A ‘nuclear’ submarine can refer to a submarine that carries nuclear warheads, one that is powered using nuclear energy, or both. In the UK, the Vanguard, Astute and Trafalgar class submarines are all powered using a nuclear reactor, but only the four Vanguard class submarines carry nuclear warheads – Astute and Trafalgar submarines are ‘hunter-killers’ designed to sink other ships.

The UK’s current fleet relies on a reactor typically seen in power stations across the world – the pressurised water reactor (PWR). These compact power plants produce vast amounts of heat through the splitting of uranium-235 (235U). This fissile isotope exists in very small quantities (less than 1%) in natural uranium, which mainly consists of uranium-238 (238U).

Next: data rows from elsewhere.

-- ==== Sys2Proof/Config.lean ====
section
/-! DEFINITION. Config.lean: what the spec leaves to a standard or leaves open, as constants without a body, so that no
proof can rest on a value of theirs.  The cryptographic functions are those of the standards the spec names; the
model needs only that they are functions.  The others are free values: the model applies them to a counter in the
state (`free`) or to the operands they depend on. -/

namespace Sys2Proof.Config

/-! Cryptographic functions of the standards named (log entry 2). -/

/-- SHA-384 (R264, R266, R274). -/
opaque sha384 : List Byte → List Byte
/-- KMAC256 of a key, data, output length in bits and customisation (R280, R281). -/
opaque kmac256 : List Byte → List Byte → Nat → List Byte → List Byte
/-- AES-CMAC under a key (R260, R430). -/
opaque aesCmac : List Byte → List Byte → Nat
/-- AES-GCM: the ICV of (key, IV, additional data, ciphertext). -/
opaque gcmTag : List Byte → List Byte → List Byte → List Byte → List Byte
/-- AES-GCM counter-mode keystream applied to a text, under (key, IV). -/
opaque gcmCrypt : List Byte → List Byte → List Byte → List Byte
/-- AES key wrap of (ALG, KEK, plaintext) and its inverse, which fails on a wrong check value (R237). -/
opaque keyWrap : Nat → List Byte → List Byte → List Byte
opaque keyUnwrap : Nat → List Byte → List Byte → Option (List Byte)
/-- The KDF of R232 on (parent key, label, context): 48 bytes, of which the first are used. -/
opaque kdf : List Byte → List Byte → List Byte → List Byte
/-- ICK and KEK of IEEE 802.1X-2020 from (CAK, CKN), and the salt it derives from member identifiers and key number
(R242). -/
opaque mkaIck : List Byte → List Byte → List Byte
opaque mkaKek : List Byte → List Byte → List Byte
opaque mkaSalt : List Byte → List Byte
/-- The two import public keys of a seed, 97 and 1,568 bytes (R239). -/
opaque importPub : List Byte → List Byte
/-- ECDSA P-384 and ML-DSA-87 verification of (public key, message digest, signature) (R264). -/
opaque ecdsaVerify : List Byte → List Byte → List Byte → Bool
opaque mldsaVerify : List Byte → List Byte → List Byte → Bool
/-- Signing with a private key named by a seed. -/
opaque ecdsaSign : List Byte → List Byte → List Byte
opaque mldsaSign : List Byte → List Byte → List Byte
/-- Public keys of a private seed: EC_PUB followed by MLDSA_PUB. -/
opaque hybridPub : List Byte → List Byte
/-- The ephemeral public keys of a session exchange drawn from a random value: the P-384 key and the ML-KEM-1024
encapsulation key (R280). -/
opaque ephemeralPub : Nat → List Byte × List Byte
/-- Z_ecdh and Z_mlkem of (ephemeral secret, peer P-384 key, ciphertext) (R280). -/
opaque kemSecret : Nat → List Byte → List Byte → List Byte
/-- Hybrid decapsulation of an import blob under a parcel's import key: the shared secret (R239). -/
opaque importSecret : List Byte → List Byte → List Byte
/-- Encapsulation of a random value to a parcel's import public keys: EPK and KEMCT as the blob or image carries them, and the
shared secret (R239, R318). -/
opaque kemEncap : Nat → List Byte → List Byte × List Byte
/-- CRC-32C of bytes (R265). -/
opaque crc32c : List Byte → Nat

/-! Free values. -/

/-- The n-th random value of the DRBG or of an LFSR (R257). -/
opaque random : Nat → Nat
/-- The n-th value that the spec leaves open. -/
opaque openValue : Nat → Nat

/-! What a device is made with. -/

/-- Silicon serial number (R270). -/
opaque serial : BitVec 64
/-- The hardware-unique key when its reconstruction succeeds (R231). -/
opaque huk : List Byte
/-- Repair fuse entries programmed at manufacture (R375). -/
opaque factoryFuses : Nat
/-- Spares of a macro used at manufacture (R375). -/
opaque factorySpares : Nat → Nat
/-- Hashes of vendor firmware key 0 and the vendor manufacturing key in ROM (R263). -/
opaque romFwKeyHash : List Byte
opaque romMfgKeyHash : List Byte
/-- Hashes of vendor firmware keys 1 to 3 in OTP (R263). -/
opaque otpFwKeyHash : Nat → List Byte
/-- The device certificates and CA chain in flash at 0x0001_0000 (R294). -/
opaque certificates : List Byte

end Sys2Proof.Config
end

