-- ==== Sys2Proof/Machine/Counters.lean ====
section
/-! DEFINITION. Machine/Counters.lean: the index of every device counter, in the order and with the scopes
of R435 and R436 (spec/18_field_book_and_counters.md).  `C.NAME i` is the index of member `i` of the scope. -/

namespace Sys2Proof.Machine.C

def GLB_BADACC_CNT : Nat := 0x0
def GLB_PARCEL_DROP (i : Nat) : Nat := 0x1 + i
def GLB_CMD_REFUSED (i : Nat) : Nat := 0x41 + i
def PRT_RX_FRAMES (i : Nat) : Nat := 0x100 + i
def PRT_RX_OCTETS (i : Nat) : Nat := 0x140 + i
def PRT_TX_FRAMES (i : Nat) : Nat := 0x180 + i
def PRT_TX_OCTETS (i : Nat) : Nat := 0x1C0 + i
def PRT_RX_CLOSED (i : Nat) : Nat := 0x200 + i
def PRT_RX_FCS_ERR (i : Nat) : Nat := 0x240 + i
def PRT_RX_LEN_ERR (i : Nat) : Nat := 0x280 + i
def PRT_TX_ABORT (i : Nat) : Nat := 0x2C0 + i
def PRT_TX_PREEMPT (i : Nat) : Nat := 0x300 + i
def PRT_RX_FRAG (i : Nat) : Nat := 0x340 + i
def PRT_TX_FRAG (i : Nat) : Nat := 0x380 + i
def PRT_MM_VERIFY_FAIL (i : Nat) : Nat := 0x3C0 + i
def PRT_FEC_CORR (i : Nat) : Nat := 0x400 + i
def PRT_FEC_UNCORR (i : Nat) : Nat := 0x440 + i
def PRT_FEC_SYMBOLS (i : Nat) : Nat := 0x480 + i
def PRT_LINK_DOWN (i : Nat) : Nat := 0x4C0 + i
def PRT_BAD_BLOCK (i : Nat) : Nat := 0x500 + i
def TRV_POLICY_DROP (port : Nat) : Nat := 0x900 + port
/-- The parcel members follow the 64 port members (R436). -/
def TRV_POLICY_DROP_P (parcel : Nat) : Nat := 0x940 + parcel
def TRV_BYPASS_CAP (i : Nat) : Nat := 0x980 + i
def TRV_FLOOD (i : Nat) : Nat := 0xA80 + i
def TRV_CTL_FRAMES : Nat := 0xAC0
/-- The listing of R436 gives TRV one member more than its range 0x0900 to 0x0AFF holds (R435): port 63 of this
counter has no index of its own and is kept beside the 8,192 indices, at 0x2000 (log entry 10). -/
def TRV_CTL_ORIG (port : Nat) : Nat := if port = 63 then 0x2000 else 0xAC1 + port
def PLT_UNKNOWN_DROP (i : Nat) : Nat := 0xB00 + i
def PLT_LEARN_DROP (i : Nat) : Nat := 0xB40 + i
def PLT_MOVE_CONFLICT (i : Nat) : Nat := 0xB80 + i
def PLT_PARITY_ERR : Nat := 0xBC0
def PLT_LEARN_FULL (i : Nat) : Nat := 0xBC1 + i
def PLT_LEARNED (i : Nat) : Nat := 0xC01 + i
def PLT_MOVED (i : Nat) : Nat := 0xC41 + i
def PLT_AGED (i : Nat) : Nat := 0xC81 + i
def PLT_LEARN_LIMIT (i : Nat) : Nat := 0xCC1 + i
def PLT_LEARN_SKIP : Nat := 0xD01
def PLT_RELOC : Nat := 0xD02
def SEC_RX_BADTAG (i : Nat) : Nat := 0xE00 + i
def SEC_RX_NOSA (i : Nat) : Nat := 0xE40 + i
def SEC_CTX_MISS_DROP : Nat := 0xE80
def REL_SPEC_FRAMES (i : Nat) : Nat := 0xF00 + i
def REL_STOMP (i : Nat) : Nat := 0xF20 + i
def REL_STOMP_BYTES (i : Nat) : Nat := 0xF40 + i
def REL_DEMOTE_CMD (i : Nat) : Nat := 0xF60 + i
def REL_DEMOTE_QUAR (i : Nat) : Nat := 0xF80 + i
def REL_DEMOTE_PORT (i : Nat) : Nat := 0xFA0 + i
def REL_DEMOTE_STORED (i : Nat) : Nat := 0xFC0 + i
def REL_QUAR_EXTEND (i : Nat) : Nat := 0xFE0 + i
def REL_VERDICT_LATE : Nat := 0x1000
def ANV_HEAT_DROP (i : Nat) : Nat := 0x1100 + i
def ANV_FAULT_DROP (i : Nat) : Nat := 0x1140 + i
def ANV_SHADOW_SAVE (i : Nat) : Nat := 0x1168 + i
def ANV_PLACE_WAIT (i : Nat) : Nat := 0x1190 + i
def ANV_XWAIT (i : Nat) : Nat := 0x11D0 + i
def ANV_SLOTS (i : Nat) : Nat := 0x1210 + i
def ANV_KAT_RUN (i : Nat) : Nat := 0x1238 + i
def BLW_POLICE_DROP (i : Nat) : Nat := 0x1300 + i
def GAT_OVERSIZE (i : Nat) : Nat := 0x1340 + i
def GAT_REFUSED (i : Nat) : Nat := 0x1540 + i
def GAT_BREACH (i : Nat) : Nat := 0x1740 + i
def GAT_ADMITTED (i : Nat) : Nat := 0x1940 + i
def DAT_STEPS : Nat := 0x1B40
def DAT_TOD_ERR : Nat := 0x1B41
def MER_RANGE_ERR : Nat := 0x1B42
def MER_SPURIOUS : Nat := 0x1B43
def DAT_BENCH_OVF (i : Nat) : Nat := 0x1B44 + i
def DAT_STAKE_FIRED (i : Nat) : Nat := 0x1B4C + i
def DAT_STAKE_MISSED (i : Nat) : Nat := 0x1B54 + i
def DAT_STAKE_SUPP (i : Nat) : Nat := 0x1B5C + i
def HRT_UNWRAP_FAIL (i : Nat) : Nat := 0x1B80 + i
def HRT_REPLAY (i : Nat) : Nat := 0x1BC0 + i
def HRT_HANDOFF_EXP : Nat := 0x1C00
def HRT_TORN (i : Nat) : Nat := 0x1C01 + i
def HRT_SLOT_RETIRED (i : Nat) : Nat := 0x1C06 + i
def HRT_COMMITS (i : Nat) : Nat := 0x1C0B + i
def HRT_TRNG_FAIL : Nat := 0x1C10
def TMP_MAC_FAIL : Nat := 0x1C80
def TMP_PART_REFUSED (i : Nat) : Nat := 0x1C81 + i
def TMP_META_FAIL : Nat := 0x1C89
def TMP_UE (i : Nat) : Nat := 0x1C8A + i
def TMP_CE (i : Nat) : Nat := 0x1C8C + i
def TMP_REENC : Nat := 0x1C8E
def TMP_ACCESS_DENY (i : Nat) : Nat := 0x1C8F + i
def TMP_RO_WRITE : Nat := 0x1C97
def TMP_POISON_READ (i : Nat) : Nat := 0x1C98 + i
def ECC_CE (i : Nat) : Nat := 0x1CC0 + i
def ECC_UE (i : Nat) : Nat := 0x1CD0 + i
def ECC_POISON_STOMP (i : Nat) : Nat := 0x1CE0 + i
def ECC_PART_POISON (i : Nat) : Nat := 0x1D20 + i
def ECC_HARD (i : Nat) : Nat := 0x1D30 + i
def ECC_REPAIR_SKIP : Nat := 0x1D40
def ECC_CELL_WITHDRAWN : Nat := 0x1D41
def TIE_BLOCKS : Nat := 0x1D80
def TIE_MISMATCH : Nat := 0x1D81
def TIE_MISMATCH_EXCUSED : Nat := 0x1D82
def TIE_MSG_ERR : Nat := 0x1D83
def TIE_TAKEOVERS : Nat := 0x1D84
def TIE_SWAPS : Nat := 0x1D85
def TIE_SELFCHK_RUN : Nat := 0x1D86
def ENV_DD_MISMATCH : Nat := 0x1D90
def FBK_SMP_RECORDS : Nat := 0x1DA0
def FBK_SMP_LOST : Nat := 0x1DA1

end Sys2Proof.Machine.C
end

To use it as fuel, the 235U is increased relative to the 238U in a process known as enrichment. In the PWR, waste fission products are made, such as caesium, xenon and krypton, as neutrons split the 235U fuel, with 238U also absorbing neutrons to form plutonium. These fission products can damage the ceramic fuel and reduce the reactor’s efficiency. The vessel that contains this whole process is also bombarded with high levels of radiation over its operational life.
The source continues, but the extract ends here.